Frederik Wedel-Heinen Thu 8 Jan 2026 6:38PM
Here's a PR of your proposed first step :) https://github.com/openssl/openssl/pull/29580
Neil Horman · Fri 2 Jan 2026 2:43PM
Generally speaking, I'd be in favor of something like this, though I think we need to be very careful here how we go about it.
A few notes:
1) clang-tidy doesn't understand our template files (i.e. our perl-ified .in and .inc files). As such it seems we need to be careful to only run this linting on built trees, so we don't run afoul of any diagnostic errors for type definitions we define in generated headers.
2) We will want to be very careful about what lint checks we are willing to enable. for instance, running with only the concurrency-mt-unsafe check on my local tree reports about 150 errors indicating usafe mutithread usage, mostly centering around the getenv, strerror, and exit functions, all of which are defined in posix as MT-SAFE, so there some question in my mind as to what clang-tidy is trying to get us to do there, and what our expectations are.
3) For checks we are willing to enable, we should ensure that any enablement is only done after a run of tidy produces no errors/warnings against that check. Some of these even trivial checks above produce 1000's of errors, and I would hate to enable something like this only to have it ignored because its too much of a lift for people with follow on patches to have to clean up the mess.

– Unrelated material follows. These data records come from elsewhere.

theorem State.eqWrite_blank (h0 : bl .out = true) (h1 : bl .regs = true) (h2 : bl .host = true) (s : State) (type : Nat) (seg : Nat) (recno : Nat) (payload : List Byte) : State.blank bl (State.eqWrite s type seg recno payload) = State.blank bl s := by
  unfold State.eqWrite
  repeat' first
    | with_reducible rfl
    | (simp only [h0, h1, h2, ↓State.putHost_blank, ↓State.setReg_blank, ↓State.emit_blank, ↓State.signal_blank, ↓blank_ite, ↓fst_ite, ite_self, implies_true]; done)
    | split
    | simp only [h0, h1, h2, ↓State.putHost_blank, ↓State.setReg_blank, ↓State.emit_blank, ↓State.signal_blank, ↓blank_ite, ↓fst_ite, ite_self, implies_true]

theorem State.eqReportLost_blank (h0 : bl .out = true) (h1 : bl .regs = true) (h2 : bl .host = true) (s : State) : State.blank bl (State.eqReportLost s) = State.blank bl s := by
  unfold State.eqReportLost
  repeat' first
    | with_reducible rfl
    | (simp only [h0, h1, h2, ↓State.putHost_blank, ↓State.eqWrite_blank, ↓blank_ite, ↓fst_ite, ite_self, implies_true]; done)
    | split
    | simp only [h0, h1, h2, ↓State.putHost_blank, ↓State.eqWrite_blank, ↓blank_ite, ↓fst_ite, ite_self, implies_true]

theorem State.eqPost_blank (h0 : bl .out = true) (h1 : bl .regs = true) (h2 : bl .host = true) (s : State) (type : Nat) (seg : Nat) (recno : Nat) (payload : List Byte) : State.blank bl (State.eqPost s type seg recno payload) = State.blank bl s := by
  unfold State.eqPost
  repeat' first
    | with_reducible rfl
    | (simp only [h0, h1, h2, ↓State.eqReportLost_blank, ↓State.eqWrite_blank, ↓State.putHost_blank, ↓State.count_blank, ↓blank_ite, ↓fst_ite, ite_self, implies_true]; done)
    | split
    | simp only [h0, h1, h2, ↓State.eqReportLost_blank, ↓State.eqWrite_blank, ↓State.putHost_blank, ↓State.count_blank, ↓blank_ite, ↓fst_ite, ite_self, implies_true]

theorem State.slotPatch_blank (h0 : bl .mem = true) (s : State) (i : Nat) (g : List Byte → List Byte) : State.blank bl (State.slotPatch s i g) = State.blank bl s := by
  unfold State.slotPatch
  repeat' first
    | with_reducible rfl
    | (simp only [h0, ↓State.hwrite_blank, ↓blank_ite, ↓fst_ite, ite_self, implies_true]; done)
    | split
    | simp only [h0, ↓State.hwrite_blank, ↓blank_ite, ↓fst_ite, ite_self, implies_true]

theorem State.slotMark_blank (h0 : bl .mem = true) (s : State) (i : Nat) (m : MaskKind) (f : Nat) (flags : Nat) : State.blank bl (State.slotMark s i m f flags) = State.blank bl s := by
  unfold State.slotMark
  repeat' first
    | with_reducible rfl
    | (simp only [h0, ↓State.slotPatch_blank, ↓blank_ite, ↓fst_ite, ite_self, implies_true]; done)
    | split
    | simp only [h0, ↓State.slotPatch_blank, ↓blank_ite, ↓fst_ite, ite_self, implies_true]

theorem State.markFrame_blank (h0 : bl .hearth = true) (h1 : bl .mem = true) (s : State) (n : Nat) (m : MaskKind) (f : Nat) (flags : Nat) : State.blank bl (State.markFrame s n m f flags) = State.blank bl s := by
  unfold State.markFrame
  repeat' first
    | with_reducible rfl
    | (simp only [h0, h1, ↓State.slotMark_blank, State.onH_blank, ↓blank_ite, ↓fst_ite, ite_self, implies_true]; done)
    | split
    | simp only [h0, h1, ↓State.slotMark_blank, State.onH_blank, ↓blank_ite, ↓fst_ite, ite_self, implies_true]
    | (refine (State.onH_blank h0 _ _ rfl).trans ?_)

theorem State.gapRange_blank (h0 : bl .hearth = true) (h1 : bl .mem = true) (s : State) (tile : Nat) (x : Nat) (y : Nat) (quench : Bool) : State.blank bl (State.gapRange s tile x y quench) = State.blank bl s := by
  unfold State.gapRange
  repeat' first
    | with_reducible rfl
    | (simp only [h0, h1, State.each_blank, ↓State.markFrame_blank, State.onH_blank, ↓blank_ite, ↓fst_ite, ite_self, implies_true]; done)
    | split
    | simp only [h0, h1, State.each_blank, ↓State.markFrame_blank, State.onH_blank, ↓blank_ite, ↓fst_ite, ite_self, implies_true]
    | (refine (State.onH_blank h0 _ _ rfl).trans ?_)
    | refine (State.each_blank _ _ _ ?_).trans ?_
    | intro _

theorem State.gapNoid_blank (h0 : bl .hearth = true) (h1 : bl .mem = true) (s : State) (tile : Nat) (quench : Bool) : State.blank bl (State.gapNoid s tile quench) = State.blank bl s := by
  unfold State.gapNoid
  repeat' first
    | with_reducible rfl
    | (simp only [h0, h1, ↓State.markFrame_blank, State.onH_blank, ↓blank_ite, ↓fst_ite, ite_self, implies_true]; done)
    | split
    | simp only [h0, h1, ↓State.markFrame_blank, State.onH_blank, ↓blank_ite, ↓fst_ite, ite_self, implies_true]
    | (refine (State.onH_blank h0 _ _ rfl).trans ?_)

I'd be in favor of doing something like:
1) Create a ci job to run clang-tidy on the source tree as part of a pull request
2) Check in a .clang-tidy file that enables 0 checks (i.e. the trivial case)
3) Create a long running issue for anyone interested to scrub the tree of various errors and enable the corresponding check.
It might make for a series of "good first issue", work efforts to expose people to the source tree, but doing broad based tree-wide cleanups.